Daniels has an extensive web of national contacts and well-connected national Democrats who can help him raise money in a matter of minutes. He’s also worked behind the scenes in the state for years to help other Democrats fundraise and operate successful campaigns, leaving him with many favor-owing friends.
In addition, Daniels is extremely popular among the Alabama business community. He’s a favorite of the Business Council of Alabama and is routinely called upon to serve on bipartisan legislative committees tasked with economic development issues.
However, a source close to Daniels said he seriously doubted that he would enter the race if Reed decided to run.
That doesn’t appear to be an issue for any of the other candidates, all of whom APR’s sources say have a variety of positive and negative attributes associated with their potential run for the seat.
For example, Coleman, a longtime state representative and well-respected attorney from Birmingham, is considered a very viable candidate who is exceptional at taking on policy issues, said one consultant. But questions persist about her “ability to raise funds on the level required for a congressional race,” and her lack of ties to the area.
The consultant said that similar questions will nag Givan, as will her lack of support from the business community. However, she would likely win votes during debates.
Both Bracy and Figures have ties to the district, given their current districts in the Alabama House and Senate, respectively. But two consultants who spoke with APR said that because such a small portion of Mobile is included in the new District 2, it could impact just how much influence their current positions could have on a congressional run.
Bracy and Figures have significant business-community ties and long track records of standing up for civil rights issues, which should win votes throughout the new district.
In the meantime, Hatcher has proven himself to be a capable politician in just two years in public office, and the man doesn’t lose races. If he also has the backing of the Reed machine in the Montgomery area that might prove decisive. Likely, he, like Daniels, wouldn’t run if Reed declared in the race.

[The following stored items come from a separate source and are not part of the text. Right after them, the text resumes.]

-- ==== Sys2Proof/Machine/Rings.lean ====
section
/-! DEFINITION. Sys2Proof/Machine/Rings.lean: the event rings and completion rings (spec/09 R492 to R502, R827, R828; the
Clepsydra's order of events, spec/10 R525, R526). -/
namespace Sys2Proof.Machine

/-- A resident slot's context. -/
def State.ctx (s : State) (slot : Nat) : Ctx := Table.get {} s.ctxs slot

/-- The state with a resident slot's context set. -/
def State.setCtx (s : State) (slot : Nat) (c : Ctx) : State := { s with ctxs := Table.put {} s.ctxs slot c }

/-- The counts of an event ring. -/
def State.ringSt (s : State) : Ring → RingSt
  | .dev => s.devRing
  | .ctx k => (s.ctx k).evt

/-- The state with the counts of an event ring set. -/
def State.setRingSt (s : State) (r : Ring) (t : RingSt) : State :=
  match r with
  | .dev => { s with devRing := t }
  | .ctx k => s.setCtx k { s.ctx k with evt := t }

/-- The address of the device ring (R497). -/
def State.devRingVa (s : State) : Nat :=
  s.rf Reg.weirDevringLo F.weirDevringLo_VA * 0x1000 + s.rf Reg.weirDevringHi F.weirDevringHi_VA * 2 ^ 32

/-- Where an event ring lies and the log of its size, if the device has it (R475, WEIR_DEVRING_CFG). -/
def State.ringGeom (s : State) : Ring → Option (Nat × Nat)
  | .dev =>
    let l := s.rf Reg.weirDevringCfg F.weirDevringCfg_LOG2
    if l = 0 then none else some (s.devRingVa, l)
  | .ctx k => let c := s.ctx k; if c.resident then some (c.evtVa, c.evtLog2) else none

/-- The free records of an event ring (R500). -/
def State.ringFree (s : State) (r : Ring) : Nat :=
  match s.ringGeom r with
  | some (_, l) => 2 ^ l - ((s.ringSt r).written - (s.ringSt r).read)
  | none => 0

/-- Moderation of an event ring in µs (R501). -/
def State.modUs (s : State) : Ring → Nat
  | .dev => s.rf Reg.weirDevringCfg F.weirDevringCfg_MOD_US
  | .ctx k => (s.ctx k).modUs

/-- The 32 bytes of an event record (R497): SEQ is the record's number modulo 65,536. -/
def Event.bytes (e : Event) (n : Nat) : List Byte :=
  leBytes e.gts 8 ++ leBytes e.cookie 8 ++ leBytes e.source 2 ++ leBytes e.type 2 ++ leBytes e.detail 4 ++
  leBytes n 2 ++ leBytes e.ctxId 2 ++ leBytes (if e.safety then 2 ^ 32 - 1 - e.detail % 2 ^ 32 else 0) 4

/-- An event that finds no room is dropped and counted (R500). -/
def State.dropEvent (s : State) (r : Ring) : State :=
  let t := s.ringSt r
  s.setRingSt r { t with lost := t.lost + 1, unreported := t.unreported + 1 }

/-- A record is written in an event ring, or lost to a translation fault (R497, R828). -/
def State.putEvent (s : State) (r : Ring) (e : Event) : State :=
  match s.ringGeom r with
  | none => s.dropEvent r
  | some (va, l) =>
    let t := s.ringSt r
    let w := s.vwrite Who.walker (va + 32 * (t.written % 2 ^ l)) (e.bytes (t.written + 1))
    if w.1 then
      w.2.setRingSt r { t with
        written := t.written + 1
        unsig := t.unsig + 1
        oldest := some (t.oldest.getD s.gts)
        safetyNew := t.safetyNew || e.safety }
    else match r with
      | .dev => w.2.dropEvent .dev
      | .ctx _ => w.2.xlateFault 0x610

/-- a stands before b in R526's order: lower GTS, then lower source. -/
def Event.before (a b : Event) : Bool := decide (a.gts < b.gts) || (a.gts == b.gts && decide (a.source < b.source))

/-- The first event of a list in R526's order; among equals, the one issued first. -/
def firstEvent : List Event → Option Event
  | [] => none
  | e :: l => match firstEvent l with
    | none => some e
    | some b => if b.before e then some b else some e

/-- The next event of a ring (R526). -/
def State.nextEvent (s : State) (r : Ring) : Option Event := firstEvent (s.events.filter fun e => e.ring == r)

/-- The state without the first occurrence of an event. -/
def State.takeEvent (s : State) (e : Event) : State := { s with events := s.events.erase e }

/-- The ring takes an event now: a normal one needs 17 free records, a safety-class one needs 1 (R500). -/
def State.room (s : State) (e : Event) : Bool := decide ((if e.safety then 0 else 16) < s.ringFree e.ring)

/-- A normal event waits while drops are unreported and the OVERFLOW can be written (R500). -/
def State.behindOverflow (s : State) (e : Event) : Bool :=
  !e.safety && decide (0 < (s.ringSt e.ring).unreported) && decide (16 < s.ringFree e.ring)

/-- The event leaves the Clepsydra for its ring: written, or dropped and counted. -/
def State.deliver (s : State) (e : Event) : State :=
  let s := s.takeEvent e
  if s.room e then s.putEvent e.ring e else s.dropEvent e.ring

/-- What stands in the ring in place of a safety-class event that failed its twin check (R662). -/
def Event.replaced (e : Event) : Event := { e with source := 260, type := Ev.safetyDetector, detail := 4, twinBad := false }

/-- A safety-class event is checked as it leaves the Clepsydra; one that fails is replaced, counted, and raises cause bit
6 (R661, R662). -/
def State.checkEvent (s : State) (e : Event) : Bool × State :=
  if !e.safety || e.source == 260 then (true, s) else
  let (err, s) := s.inject 0x17 0 0xC 0
  if err.isNone && !e.twinBad then (true, s) else
  let s := { s with events := s.events.map fun x => if x == e then e.replaced else x }
  (false, (s.detCount ⟨4, Kind.occurrence, 3, 0, err.isSome⟩).cause 6)

/-- EVENT_RING_WRITE: the Clepsydra writes the next event of a ring, no earlier than its GTS plus 512 ns (R525, R526). -/
def State.eventRingWrite (s : State) (r : Ring) : State :=
  match s.nextEvent r with
  | none => s
  | some e =>
    if s.gts < e.gts + 512 ∨ s.behindOverflow e then s else
    let (ok, s) := s.checkEvent e
    if ok then s.deliver e else s

/-- The event that carries the count of drops of a ring since the last (R500). -/
def State.overflowEvent (s : State) (r : Ring) : Event :=
  { ring := r, gts := s.gts, source := 19, type := Ev.overflow, detail := min (s.ringSt r).unreported (2 ^ 32 - 1),
    ctxId := match r with
      | .dev => 0xFFFF
      | .ctx k => (s.ctx k).ctxId }

/-- OVERFLOW: once 17 records are free, one event carries the count of drops since the last (R500). Where its write meets a
translation fault no record carries the count, and it stays unreported (R828). -/
def State.overflow (s : State) (r : Ring) : State :=
  if (s.ringSt r).unreported = 0 ∨ s.ringFree r < 17 then s else
  let t := s.putEvent r (s.overflowEvent r)
  if (t.ringSt r).written = (s.ringSt r).written then t else t.setRingSt r { t.ringSt r with unreported := 0 }

/-! Vectors (R501, R502). -/

/-- The device presents an MSI-X capability: PCIE_CFG.MODE selects an endpoint (R502). -/
def State.msix (s : State) : Bool := s.rf Reg.pcieCfg F.pcieCfg_MODE % 3 == 0

/-- A signal of an MSI-X entry: its message is sent, or, while the entry is masked, its pending bit is set (R502). -/
def State.msixSend (s : State) (v : Nat) : State :=
  let x := Table.get {} s.msixVecs v
  if x.masked then { s with msixVecs := Table.put {} s.msixVecs v { x with pending := true } }
  else { s with vectors := Table.put 0 s.vectors v (Table.get 0 s.vectors v + 1) }

/-- The host sets or clears the mask of an MSI-X entry, whose place the spec does not give (log entry 15): a pending message of an
entry that is unmasked is sent. -/
def State.msixMask (s : State) (v : Nat) (m : Bool) : State :=
  let x := Table.get {} s.msixVecs v
  let t : State := { s with msixVecs := Table.put {} s.msixVecs v { masked := m, pending := x.pending && m } }
  if x.pending && !m then t.msixSend v else t

/-- A vector is signalled (R502): to MSI-X entry v, to line v of the on-chip controller, or to both. -/
def State.signal (s : State) (v : Nat) : State :=
  if 64 ≤ v then s else
  let m := s.rf Reg.weirIrqRoute F.weirIrqRoute_MODE
  let toMsi := s.msix && (m == 0 || m == 2 || m == 3)
  let toLine := !s.msix || m == 1 || m == 2
  let s := if toMsi then s.msixSend v else s
  if toLine then { s with vectors := Table.put 0 s.vectors (64 + v) (Table.get 0 s.vectors (64 + v) + 1) } else s

/-- A ring's counts, its moderation and its vector. -/
def State.ringSel (s : State) : RingSel → RingSt × Nat × Nat
  | .evt .dev => (s.devRing, s.modUs .dev, s.rf Reg.weirDevringCfg F.weirDevringCfg_VECTOR)
  | .evt (.ctx k) => ((s.ctx k).evt, (s.ctx k).modUs, (s.ctx k).evtVector)
  | .cpl k => ((s.ctx k).cpl, (s.ctx k).modUs, (s.ctx k).cplVector)

/-- The state with the counts of a ring that signals set. -/
def State.setSel (s : State) (r : RingSel) (t : RingSt) : State :=
  match r with
  | .evt e => s.setRingSt e t
  | .cpl k => s.setCtx k { s.ctx k with cpl := t }

/-- The conditions of R501 hold for a ring. With MOD_US 0 every record written signals, consumed or not. -/
def State.signalDue (s : State) (r : RingSel) : Bool :=
  let q := s.ringSel r
  if q.2.1 = 0 then decide (0 < q.1.unsig) else
  decide (q.1.read < q.1.written) && match q.1.oldest with
    | some g => q.1.safetyNew || decide (g + 1000 * q.2.1 ≤ s.gts)
    | none => false

/-- A vector is signalled a number of times. -/
def State.signalTimes (v : Nat) : Nat → State → State
  | 0, s => s
  | n + 1, s => State.signalTimes v n (s.signal v)

/-- INTERRUPT_SIGNAL: a ring's vector is signalled, with MOD_US 0 once for each record not yet signalled (R501). -/
def State.interruptSignal (s : State) (r : RingSel) : State :=
  if s.signalDue r then
    let q := s.ringSel r
    State.signalTimes q.2.2 (if q.2.1 = 0 then q.1.unsig else 1)
      (s.setSel r { q.1 with unsig := 0, oldest := none, safetyNew := false })
  else s

/-! Completion records (R492 to R496). -/

/-- The 64 bytes of record n (R492). -/
def CplRec.bytes (r : CplRec) (n : Nat) : List Byte :=
  leBytes r.status 1 ++ leBytes r.kind 1 ++ leBytes r.fault 1 ++ leBytes r.replays 1 ++ leBytes r.ringCount 2 ++
  leBytes r.queue 1 ++ leBytes r.fountain 1 ++ leBytes r.cookie 8 ++ leBytes r.gts 8 ++ leBytes r.offer 8 ++
  leBytes r.deadline 8 ++ leBytes r.progressVa 8 ++ leBytes r.lastLayer 2 ++ leBytes r.outBits 2 ++ leBytes n 4 ++
  leBytes r.cflags 1 ++ leBytes 0 7

/-- A completion record of a slot is written, or lost to a translation fault (R492, R494, R828). -/
def State.putCpl (s : State) (slot : Nat) (r : CplRec) : State :=
  let c := s.ctx slot
  let t := c.cpl
  let w := s.vwrite Who.walker (c.cplVa + 64 * (t.written % 2 ^ c.cplLog2)) (r.bytes (t.written + 1))
  if w.1 then
    w.2.setCtx slot { w.2.ctx slot with
      cpl := { t with written := t.written + 1, unsig := t.unsig + 1, oldest := some (t.oldest.getD s.gts) } }
  else w.2.xlateFault 0x610

/-- An event of a job's layers, named by its final record, waits for its ring (R496). -/
def State.awaits (s : State) (slot : Nat) (r : CplRec) : Bool :=
  s.events.any fun e => e.ring == s.route (.ctx slot) && e.type == Ev.program && e.cookie == r.cookie

/-- Final records of a slot are written, each once the events of its job's layers are in the event ring (R496); each gives back
the ring space held for it (R486). -/
def State.flushFinals (slot : Nat) (s : State) : State :=
  (s.ctx slot).finals.foldl (fun s r =>
    if s.awaits slot r then s else
    let s := s.putCpl slot r
    let c := s.ctx slot
    s.setCtx slot { c with cplHeld := c.cplHeld - 1, finals := c.finals.erase r }) s

/-- EVENT_RING_WRITE, and the final records that waited for its event. -/
def State.writeRing (s : State) (r : Ring) : State :=
  match r with
  | .dev => s.eventRingWrite .dev
  | .ctx k => (s.eventRingWrite (.ctx k)).flushFinals k

/-! Queues and their pages (R449, R453, R479 to R481). -/

/-- A queue of a resident slot. -/
def State.queue (s : State) (slot q : Nat) : Queue := Table.get {} (s.ctx slot).queues q
/-- The state with a queue of a resident slot set. -/
def State.setQueue (s : State) (slot q : Nat) (x : Queue) : State :=
  s.setCtx slot { s.ctx slot with queues := Table.put {} (s.ctx slot).queues q x }

/-- A doorbell page is open: its context is resident and not being destroyed, its queue enabled (R479, R480). -/
def State.pageOpen (s : State) (slot q : Nat) : Bool :=
  decide (slot < 48) && decide (q < 8) && (s.ctx slot).resident && !(s.ctx slot).closing && (s.queue slot q).enable

/-- The queue with a head pointer written, value and complement. -/
def Queue.setHead (x : Queue) (n : Nat) : Queue := { x with head := n % 65536, headC := 65535 - n % 65536 }
/-- The queue with a tail pointer written. -/
def Queue.setTail (x : Queue) (n : Nat) : Queue := { x with tail := n % 65536, tailC := 65535 - n % 65536 }
/-- Both pointers agree with their complements (R453). -/
def Queue.twinOk (x : Queue) : Bool := x.head + x.headC == 65535 && x.tail + x.tailC == 65535

/-! Consumed counts (R827). -/

/-- The consumed count after a write: R827 accepts it only between the count in force and the count written. -/
def consume (t : RingSt) (v : W32) : RingSt :=
  let d := (v.toNat + 2 ^ 32 - t.read % 2 ^ 32) % 2 ^ 32
  if d ≤ t.written - t.read then { t with read := t.read + d } else t

/-- EVT_READ of a slot is written, in the page of its queue 0 (R479, R480). -/
def State.evtRead (s : State) (slot : Nat) (v : W32) : State :=
  if s.pageOpen slot 0 then s.setCtx slot { s.ctx slot with evt := consume (s.ctx slot).evt v } else s

/-- CPL_READ of a slot is written, in the page of its queue 0. -/
def State.cplRead (s : State) (slot : Nat) (v : W32) : State :=
  if s.pageOpen slot 0 then s.setCtx slot { s.ctx slot with cpl := consume (s.ctx slot).cpl v } else s

/-- WEIR_DEVRING_READ is written. -/
def State.devringRead (s : State) (v : W32) : State := { s with devRing := consume s.devRing v }

/-! Meanings. -/

def execEventRingWrite (r : Ring) (s : State) := onFabric s (guarded s.dramServes fun s => s.writeRing r)
def execOverflow (r : Ring) (s : State) := onFabric s (guarded s.dramServes fun s => s.overflow r)
def execInterruptSignal (r : RingSel) (s : State) := onFabric s fun s => s.interruptSignal r
def execCplReadWrite (slot : Nat) (v : W32) (s : State) := onFabric s (guarded (!s.legacy) fun s => s.cplRead slot v)
def execEvtReadWrite (slot : Nat) (v : W32) (s : State) := onFabric s (guarded (!s.legacy) fun s => s.evtRead slot v)
def execWeirDevringReadWrite (v : W32) (s : State) := onFabric s fun s => (s.touch 2).devringRead v
def execLcqReadWrite (v : W32) (s : State) := onFabric s (guarded s.legacy fun s => s.cplRead 0 v)
def execLeqReadWrite (v : W32) (s : State) := onFabric s (guarded s.legacy fun s => s.evtRead 0 v)

end Sys2Proof.Machine
end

Consultants who spoke with APR said they were mostly taking a wait-and-see approach with Hatcher because, as one put it, “there’s just too much unknown about him and how he’d handle a congressional race.”

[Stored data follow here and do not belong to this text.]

/-- block(k): the largest of the three terms of R422. -/
def blockOf (c : TestCtx) (after : List Entry) : Nat :=
  max (max (if c.beRuns || after.any Entry.runs then c.tail else 0) ((after.map Entry.unit).foldl max 0)) c.beMax

/-- extra of a row (R423). -/
def extraOf (c : TestCtx) (r : Nat) (upto all : List Entry) : Nat :=
  if c.plain then c.maint else
  (if upto.any fun e => e.isNew && decide (r ≤ e.rel c.t) then 20000 else 0) + c.maint +
  (if all.any fun e => e.isB && e.rel c.t == r then 1000 else 0)

/-- The left side of a row, or none where its load is 0 and it is skipped (R421). -/
def rowLhs (c : TestCtx) (all : List Entry) (r k : Nat) : Option Nat :=
  let upto := all.take (k + 1)
  let load := loadAt c.t r upto
  if load = 0 then none else some (r + extraOf c r upto all + blockOf c (all.drop (k + 1)) + load)

/-- The row (r, k) passes. -/
def rowOk (c : TestCtx) (all : List Entry) (r : Nat) (k : Nat) (e : Entry) : Bool :=
  decide (e.deadline < r) || match rowLhs c all r k with
    | some l => decide (l ≤ e.deadline)
    | none => true

/-- The test passes: every row does (R421). -/
def testPasses (c : TestCtx) (all : List Entry) : Bool :=
  (points c.t all).all fun r => (all.zipIdx).all fun p => rowOk c all r p.2 p.1

/-! The counter-offer (R425). -/

/-- The rows of every entry but the one at place k pass. -/
def othersPass (c : TestCtx) (all : List Entry) (k : Nat) : Bool :=
  (points c.t all).all fun r => (all.zipIdx).all fun p => p.2 == k || rowOk c all r p.2 p.1

/-- The least deadline, from d up, that every row of place k allows. -/
def leastDeadline (c : TestCtx) (all : List Entry) (k d : Nat) : Nat :=
  let rs := points c.t all
  (List.range rs.length).foldl (fun d _ => rs.foldl (fun d r =>
    if d < r then d else match rowLhs c all r k with
      | some l => max d l
      | none => d) d) d

/-- The deadline that a place gives the new job, if one lies within the place's interval; none lies before the test. `fixed` are the other entries in
order, `e` the new job's last part. -/
def placeDeadline (c : TestCtx) (fixed : List Entry) (e : Entry) (k : Nat) : Option Nat :=
  let all := fixed.take k ++ e :: fixed.drop k
  let lo := match (fixed.take k).getLast? with
    | some x => x.deadline
    | none => 0
  if !othersPass c all k then none else
  let d := leastDeadline c all k (max lo c.t)
  match (fixed.drop k).head? with
  | some x => if d < x.deadline then some d else none
  | none => some d

/-- The earliest deadline at which the test would pass, before rounding (R425). -/
def counterOffer (c : TestCtx) (fixed : List Entry) (e : Entry) : Option Nat :=
  ((List.range (fixed.length + 1)).filterMap (placeDeadline c fixed e)).min?

/-- A value rounded up to a whole µs. -/
def ceilUs (n : Nat) : Nat := ceilDiv n 1000 * 1000

/-! Resources (R417 to R419). -/

/-- The entries of a job that count as pages of the Cistern pools (R403). -/
def Job.ownPages (j : Job) : List CertPage := j.cert.pages.filter fun p => !p.ofJet

/-- A number for what a page entry of a job names, one for each distinct page. -/
def Job.pageId (j : Job) (p : CertPage) : Nat := if p.ofObj then j.vpage p else 2 ^ 40 + j.id * 1024 + p.view

/-- The distinct pages that a list of jobs lists. -/
def pageIds (js : List Job) : List Nat := (js.flatMap fun j => j.ownPages.map j.pageId).eraseDups

/-- The job's pages that are not RESIDENT, and would not return to RESIDENT without a fill as the job lists them (R312; log
entry 100). -/
def State.absentPages (s : State) (j : Job) : List CertPage :=
  j.ownPages.filter fun p => !s.residentFor j p && !s.keptClean j p

/-- The slots that a list of jobs holds. -/
def slotsOf (js : List Job) : Nat := (js.map fun j => j.cert.slots).sum

/-- R417 holds at a time x, when the pending jobs of a later deadline hold their slots and pages. -/
def State.fitsAt (s : State) (j : Job) (x : Nat) : Bool :=
  let held := s.guarJobs.filter fun k => x < k.deadline
  decide (s.inlineTotal + slotsOf held + j.cert.slots ≤ s.slotCap) &&
  decide (slotsOf (held.filter fun k => k.slot == j.slot) + j.cert.slots ≤ s.ctxSlotLimit) &&
  decide ((pageIds held).length + (s.absentPages j).length ≤ s.guarPageLimit)

/-- The start time s of a new job (R417). -/
def State.startTime (s : State) (j : Job) : Nat :=
  ((s.gts :: ((s.guarJobs.map Job.deadline).filter fun d => s.gts < d)).filter (s.fitsAt j)).min?.getD s.gts

/-- The release of a new job's first part (R418). -/
def State.firstRelease (s : State) (j : Job) : Nat :=
  let n := ((s.absentPages j).filter CertPage.fill).length
  s.startTime j + if n = 0 then 0 else ceilDiv (n * 64000) j.cert.slots + 2000

/-- A reason MEMORY applies (R419). -/
def State.memoryRefused (s : State) (j : Job) : Bool :=
  decide (s.slotCap < j.cert.slots + s.inlineTotal) || decide (s.ctxSlotLimit < j.cert.slots) ||
  decide (s.guarPageLimit < j.ownPages.length) || (j.cert.slots == 0 && (s.absentPages j).any CertPage.fill)

/-- A best-effort job's layer lists more pages than best-effort work may hold (R426). -/
def State.beMemoryRefused (s : State) (j : Job) : Bool :=
  j.ownPages.any fun p => decide (s.beLimit < (j.ownPages.filter fun q => q.first ≤ p.first && p.first ≤ q.last).length)

/-! Grants (R420). -/

/-- The Weir grants slots and pages in order of acceptance, a job that still waits holding its place (R420). -/
def State.grantStep (r : List Job × State) (j : Job) : List Job × State :=
  let (before, s) := r
  if j.granted then (before ++ [j], s) else
  let fits := decide (s.inlineTotal + slotsOf before + j.cert.slots ≤ s.slotCap) &&
    decide (slotsOf (before.filter fun k => k.slot == j.slot) + j.cert.slots ≤ s.ctxSlotLimit) &&
    decide ((pageIds before).length + ((s.absentPages j).filter fun p => !(pageIds before).contains (j.pageId p)).length ≤
      s.guarPageLimit)
  (before ++ [j], if fits then s.modJob j.id fun k => { k with granted := true } else s)

/-- Every grant that is possible now is made. -/
def State.grantAll (s : State) : State := ((s.weir.jobs.filter fun j => j.guar).foldl State.grantStep ([], s)).2

/-! Producers (R413). -/

/-- The producer of a wait: the pending guaranteed job accepted last that sets the flag to the value, and its layer. -/
def State.producer (s : State) (y : CertSync) : Option (Nat × Nat) :=
  (s.guarJobs.reverse.filterMap fun j =>
    (j.cert.syncs.find? fun z => z.isSet && z.gate == y.gate && z.value == y.value).map fun z => (j.id, z.layer)).head?

/-- The producers of a certificate's waits, or none where a wait has no producer. -/
def State.producers (s : State) (c : Cert) : Option (List (Nat × Nat × Nat × Bool)) :=
  (c.syncs.filter fun y => !y.isSet).foldr (fun y r => match r, s.producer y with
    | some l, some (id, layer) => some ((id, layer, y.gate, y.value) :: l)
    | _, _ => none) (some [])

Ross, meanwhile, is a whole different potential candidate. Like Daniels, Ross is a former school teacher with deep ties to almost the entire district. He’s well-liked and had a very successful history of fundraising and working with the business community while in office.
Those relationships have continued in his position as president at ASU, and his success in leading the university out of a terrible financial situation and into one of the longest periods of stability and growth in recent history will bode well. In today’s political climate, it’s unclear whether Ross’s absence from state politics would be a plus or minus, although the consultants mostly leaned towards the latter. “There are certain connections that you don’t make when you’re on the outside that would help you,” one consultant said.
Still, most found a potential Ross campaign to be very intriguing. Even if the ASU president has given no indication that he’s seriously considering a run. In fact, of the nearly dozen people who spoke with APR, no one was quite sure where the rumors of Ross’s interest came from or when they started.
“But if he finds out everyone thinks he might have a shot, I’ll bet he takes a look,” one consultant joked. “Why not? Everyone else is looking.”
While the race appears to lean heavily Democratic, it’s unwise to think Republicans will not mount a forceful counterattack to keep control of the district.
ALGOP Chair John Wahl and national Republican interests have vowed to hold the seat at all costs, setting up what could be the most expensive congressional race in Alabama history.
For now, all eyes are on Reed, as his decision will likely prove determinative of future Democratic candidates.